パフォーマンスなんて所詮はそれだけのものだけど、案外力を持つ事もあるんだよね。

「伝えておこう」

「お願いします。それで我々は何時セカラシカに行けばよろしいですか」

「できるだけ早くしてもらおう。明日にでも船に乗ってくれ。十日くらいでつくはずだ。荷物があるならギルドの職員を送る」

急ぐ話ってのは慎重にした方が良いとは思うが、やるべき事は早急に済ませたい気持ちもあって。

まっ、なんとかなるだろう。

「分かりました。特に荷物も無いので、明日の朝には港に行きましょう」

「それではこちらが契約書になります。確認とサインをお願いします」

豊来についてきていたギルドの職員らしき男から契約書を渡された。

とりあえず全て読んで、魔法による細工がなさそうな事を確認してから俺はサインをした。

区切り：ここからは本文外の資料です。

-- ==== Sys2Proof/Syntax.lean ====
section
/-! DEFINITION. The instructions of Finoth (R302) and the steps of the machine, as data: one inductive `Instr`
with one constructor for each row of spec/opcode_table.json. -/

namespace Sys2Proof

/-- A `w` register number (R133). -/
abbrev WReg := Fin 16
/-- A predicate register number (R133). -/
abbrev PReg := Fin 8
/-- A vector register number (R133). -/
abbrev VReg := Fin 32
/-- An affine register number (R133). -/
abbrev AfReg := Fin 8

/-- A herd register (R133, R204). -/
inductive HReg where
  | hm | hx | hf
  deriving DecidableEq, Repr

/-- The TYPE codes of R290; `nt` is code 0, no type. -/
inductive Ty where
  | nt | i8 | i16 | i32 | i64 | n8 | n16 | n32 | n64 | f16 | f32 | f64 | bf16 | e4m3 | e5m2 | e2m1
  | mxfp4 | mxfp8 | mxint8 | qx4 | qx8 | e8m0 | s12 | gz8
  deriving DecidableEq, Repr

/-- The scopes of R291. -/
inductive Scope where
  | slot | core | clu | die | dev | sys
  deriving DecidableEq, Repr

/-- The rounding modes of R291. -/
inductive Rm where
  | rne | rtz | rup | rdn | rna
  deriving DecidableEq, Repr

/-- The relations of `scmp` and `vcmp` (R295). -/
inductive Rel where
  | lt | le | eq | ne
  deriving DecidableEq, Repr

/-- The operations of `amo` (R295, R325). -/
inductive AmoOp where
  | add | and | or | xor | min | max | minn | maxn | xchg | fadd | famax
  deriving DecidableEq, Repr

/-- The ordering and scope of `amo` and `cas` (R295): no scope exactly when there is no ordering. -/
inductive AmoOrd where
  | plain
  | acq (sc : Scope)
  | rel (sc : Scope)
  | acqrel (sc : Scope)
  deriving DecidableEq, Repr

/-- The target forms of `push` (R319). -/
inductive PushForm where
  | mask | list
  deriving DecidableEq, Repr

/-- The immediate of an instruction with the length that carries it (R288). -/
inductive Imm where
  | i24 (v : BitVec 24)
  | i32 (v : BitVec 32)
  | i64 (v : BitVec 64)
  deriving DecidableEq, Repr

/-- The value of the immediate (R288). -/
def Imm.val : Imm → Word
  | .i24 v => v.signExtend 64
  | .i32 v => v.signExtend 64
  | .i64 v => v

/-- The base of an effective address: a register, or the PC when PCREL is set (R295, R303). -/
inductive MBase where
  | reg (a : WReg)
  | pc
  deriving DecidableEq, Repr

/-- The directions of `pmov` (R295, R348). -/
inductive PMove where
  | pp (d a : PReg)
  | pw (d : PReg) (a : WReg)
  | wp (d : WReg) (a : PReg)
  deriving DecidableEq, Repr

/-- The operations of `hmov` (R295, R371). -/
inductive HmovOp where
  | mov | or | and | andn
  deriving DecidableEq, Repr

/-- The register classes of `xmv` (R396). -/
inductive XClass where
  | w | p | v | af
  deriving DecidableEq, Repr

/-- The system registers of R135. -/
inductive SysReg where
  | wp | ctxn | locid | netcap | mode | qcfg | fpflags | pushst | rgn | afr | hslab | lrs | ptroot
  | afnext | aflim | pushq | pushref | lmcfg | rrcfg | rrptr | rrref | rtab0 | rtab1 | swin (i : Fin 8) | lease
  deriving DecidableEq, Repr
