/-- A walk asked for (R45): the cluster whose queue it waits in, and the page and address space that it is for. One that
an engine or another unit asks for keeps the cycle at which the unit last asked. -/
structure WalkReq where
  cluster : Nat
  part : Nat
  asid : Nat
  vpn : Nat
  unit : Option Nat := none
  deriving DecidableEq, Repr, Inhabited

/-- The request a holder has outstanding for a line (R51, R53). -/
structure Miss where
  write : Bool := false
  sent : Nat := 0        -- cycle at which it was last sent
  tries : Nat := 1       -- times it has been sent
  persist : Bool := false   -- a persistent request is registered
  number : Nat := 0      -- its number of first attempt (R53)
  deriving DecidableEq, Repr, Inhabited

/-- One line as a holder keeps it: an L1 data cache line, a stash-window line, or a line of the host bridge
(R49, R50, R61). -/
structure Copy where
  tokens : Nat := 0
  owner : Bool := false
  dirty : Bool := false
  data : Option (BitVec 1024) := none
  stamp : Stamp := {}
  untouched : Bool := false      -- pushed and not yet accessed (R59)
  lease : Option Nat := none     -- lease end of a leased copy (R61)
  evicting : Option Nat := none  -- the write-back that emptied it, not yet acknowledged, by its message (R55)
  miss : Option Miss := none
  deriving DecidableEq, Repr, Inhabited

/-- The host's state of a half line (R66). -/
inductive HostHalf where
  | hi | hs | he
  deriving DecidableEq, Repr, Inhabited

/-- A line at its home (R49 to R52, R64, R66, R88, R256). The default is the state after reset (R49): the home holds
all 512 tokens with the owner token, the stamp is zero. -/
structure Line where
  tokens : Nat := 512
  owner : Bool := true
  ownerRec : Option Nat := none   -- the holder recorded as owner; none: the home (R52)
  filter : List Nat := []         -- clusters marked by the holder filter; 48 is the bridge (R52)
  dirty : Bool := false           -- the L2 copy is newer than HBM
  stamp : Stamp := {}
  holdUntil : Nat := 0            -- end of the hold (R64)
  lost : Bool := false            -- R256
  half0 : HostHalf := .hi
  half1 : HostHalf := .hi
  resident : Bool := false        -- in the L2 slice of its bank (R52)
  snoop0 : Option (Nat × Bool) := none   -- a back-invalidate snoop: GT at which it was sent, and whether it invalidates
  snoop1 : Option (Nat × Bool) := none
  active : Option Nat := none     -- the active persistent request's holder (R54)
  prefs : List (Nat × Nat × Leaf) := []   -- prefetches that wait for a snoop: core, address and leaf (R321)
  deriving DecidableEq, Repr, Inhabited

/-- A registration in a persistent table (R53, R54). -/
structure PersistReq where
  line : Nat
  holder : Nat
  number : Nat
  write : Bool := false                -- it is of a write, which needs all 512 tokens
  deriving DecidableEq, Repr, Inhabited

/-- A bank's home tables (R53, R55, R63). -/
structure Bank where
  leases : List (Nat × Nat) := []      -- (line, latest lease end)
  lf : Nat := 0                        -- floor time
  persist : List PersistReq := []      -- 32 entries, oldest first
  waiting : List PersistReq := []      -- refused registrations, by number
  attempts : Nat := 0                  -- number of the next first attempt
  fwd : List (Nat × Nat) := []         -- forward table: (line, requester), 64 entries, oldest first
  heldReads : List (Nat × Nat × Nat) := []   -- reads held at the home: (line, requester, lease length)
  corrected : Nat := 0                 -- correctable errors (R31)
  l2 : List Nat := []                  -- the lines resident in its L2 slice, newest first (R52)
  deriving DecidableEq, Repr, Inhabited

/-- What an element of an access does at its location (R69, R103, R325, R326). -/
inductive AccOp where
  | touch                              -- translation only
  | read
  | write
  | amo (op : AmoOp) (t : Ty) (v : Word)
  | cas (t : Ty) (cmp new : Word)
  | ldf | ldt | stf | clre
  deriving DecidableEq, Repr, Inhabited

/-- How an access reaches its location. -/
inductive Kind where
  | plain      -- local memory
  | token      -- a copy under token counting
  | lease      -- a leased copy
  | home       -- performed at the home, by a message
  | remote     -- a write or atomic performed at the home of the other die (R63)
  | outside    -- the host or the peer window
  deriving DecidableEq, Repr

/-- Where one element of an access performs. -/
structure Target where
  kind : Kind
  pa : Nat
  holder : Nat := 0
  leaf : Leaf := {}
  far : Bool := false                  -- in another core of the cluster (R96)
  win : Option (Nat × Nat × Nat) := none   -- window: core, number and line of the window
  link : Option Nat := none            -- the Antler link by which it leaves the module (R263)
  deriving DecidableEq, Repr

/-- One element of an access: its virtual address and size and, once translated, its physical address and leaf. -/
structure Elem where
  va : Nat := 0
  size : Nat := 1
  pa : Nat := 0
  leaf : Leaf := {}
  late : Option TrapInfo := none       -- its walk ended in `#MCHK` or `#TIMEOUT`, which later checks precede (R314)
  tgt : Option Target := none          -- where its checks placed it (R333)
  deriving DecidableEq, Repr, Inhabited

/-- What an instruction does between or after its accesses. -/
inductive Finish where
  | loadW (d : WReg) (t : Ty)            -- ld, lda, ldf, ldt, amo, cas: extend into W[d] (R315)
  | loadV (d : VReg) (bits : Nat)        -- vld, vlds, vgat: elements of a width into V[d]
  | loadH (d : HReg)
  | loadAf (d : AfReg)                   -- afld: the canonical check, then the register (R382)
  | storeAf (b : AfReg)                  -- afst: the canonical check (R382)
  | flagsOf (op : AmoOp) (t : Ty) (v : Word)   -- the flags of fadd and famax (R325)
  | push (targets : List Nat) (own : Bool)     -- the distribution of a push (R320); own: its own core is named
  | prefetch                             -- pref (R321)
  | lineOp (kind : Nat)                  -- 0 cwb, 1 cinv, 2 cfl (R322)
  | sunmapEnd (win : Nat)                -- V cleared once every write-back is acknowledged (R329)
  | endCheck                             -- end, cdone, hdrop: #PROT with members left (R215, R313, R391)
  | waitSeq                              -- end, cdone, hdrop: the sequence and granted entries (R183, R169)
  | endCtx                               -- end, cdone, hdrop: retbr, slot and frame freed
  | hcmp (t : Ty) (ge : Bool) (key ctl : Word)
  | hfound (a : Word)
  | hside (set : Bool) (a : Word) (off : Nat)
  | hinit (a : Word)
  | hmov (op : HmovOp) (d a b : HReg)
  | hpop (d : WReg) (a : HReg)
  | hnext (d : WReg) (a : HReg) (b : WReg)
  | hmeet (d : WReg) (a : Word)
  | hsplitStart (d : WReg)
  | hsplit (d : WReg) (target : Word)
  | fetchH (b : HReg)                    -- hst reads its register after the seal (R367)
  | spawn (d : WReg)
  | decr (dt : Word)
  | tbar
  | afpack (t : Ty) (d : VReg) (a : AfReg) (b : WReg)
  | afunpk (d : AfReg) (a : VReg) (b : WReg)
  | rdeq (d : WReg) (v : Nat)            -- the record is taken and stored, and its length written (R393)
  | renq (v : Nat) (w : Word)            -- the record is read, checked and offered (R392)
  | steal (d : WReg) (from_ : Nat)       -- the record is moved, where it can be (R240)
  | smap (win : Fin 8) (size : BitVec 3) (va off : Nat)   -- the walk of its range, and the window (R328)
  | cpy (desc : Nat)                     -- the checks of the descriptor, and its acceptance (R361)
  | gbin (desc : Nat)
  | binr (va ch : Nat)
  | rpt (n reps stride : Nat)            -- the sequence is fetched, decoded and kept (R359)
  deriving DecidableEq, Repr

豊来が帰った後、俺は従業員に店を任せる事を告げ、魔物解体作業場を倉庫へと作り替えていった。

そして出来る限り、置いておいても大丈夫な素材などの売り物を保管しておく。

異次元収納から取り出して並べる作業って事ね。

次の日の朝には、資幣である俺は私設民間傭兵隊のメンバーを引き連れて船に乗った。

十日後には東の大陸有栖川領に到着する。

さて、本体である俺とどちらが早く東の大陸に到着するかな。

俺は少しの不安を感じながら、何事もない船旅を祈るのだった。

「そんなわけで資幣と傭兵隊は今日から船の上だわ」

「まさかそんな事になるとは驚きですね」

「船の旅も面白そうだよねぇ!」

「船か。でも俺たちはまだしばらく船はなさそうだな」

エルにレシピを引き継ぎ、ミジョカの町を少しだけ観光してから、俺たちは『メグ』の町を目指して出発した。

その道のりには多くの旅の宿が立ち並び、魔物も出ないのでゆったりとした旅が続いた。

「街道だな」

美味い物が売っている店も多く、なんだかんだで俺たちがメグの町につく頃には一週間が過ぎていた。

そしてその頃、資幣の乗った船も丁度メグの町の近くを航行していた。

「資幣よ。あれはなんじゃろうの?」

「ワイバーンのようですね。こっちに向かって来ます」

やはりというかお約束というか、キッチリ何かが起こってしまったか。

船に向かってやってくるのは、百体を超えるワイバーンだった。

上には人が乗り、明らかな敵意を持ってやってきているのが分かった。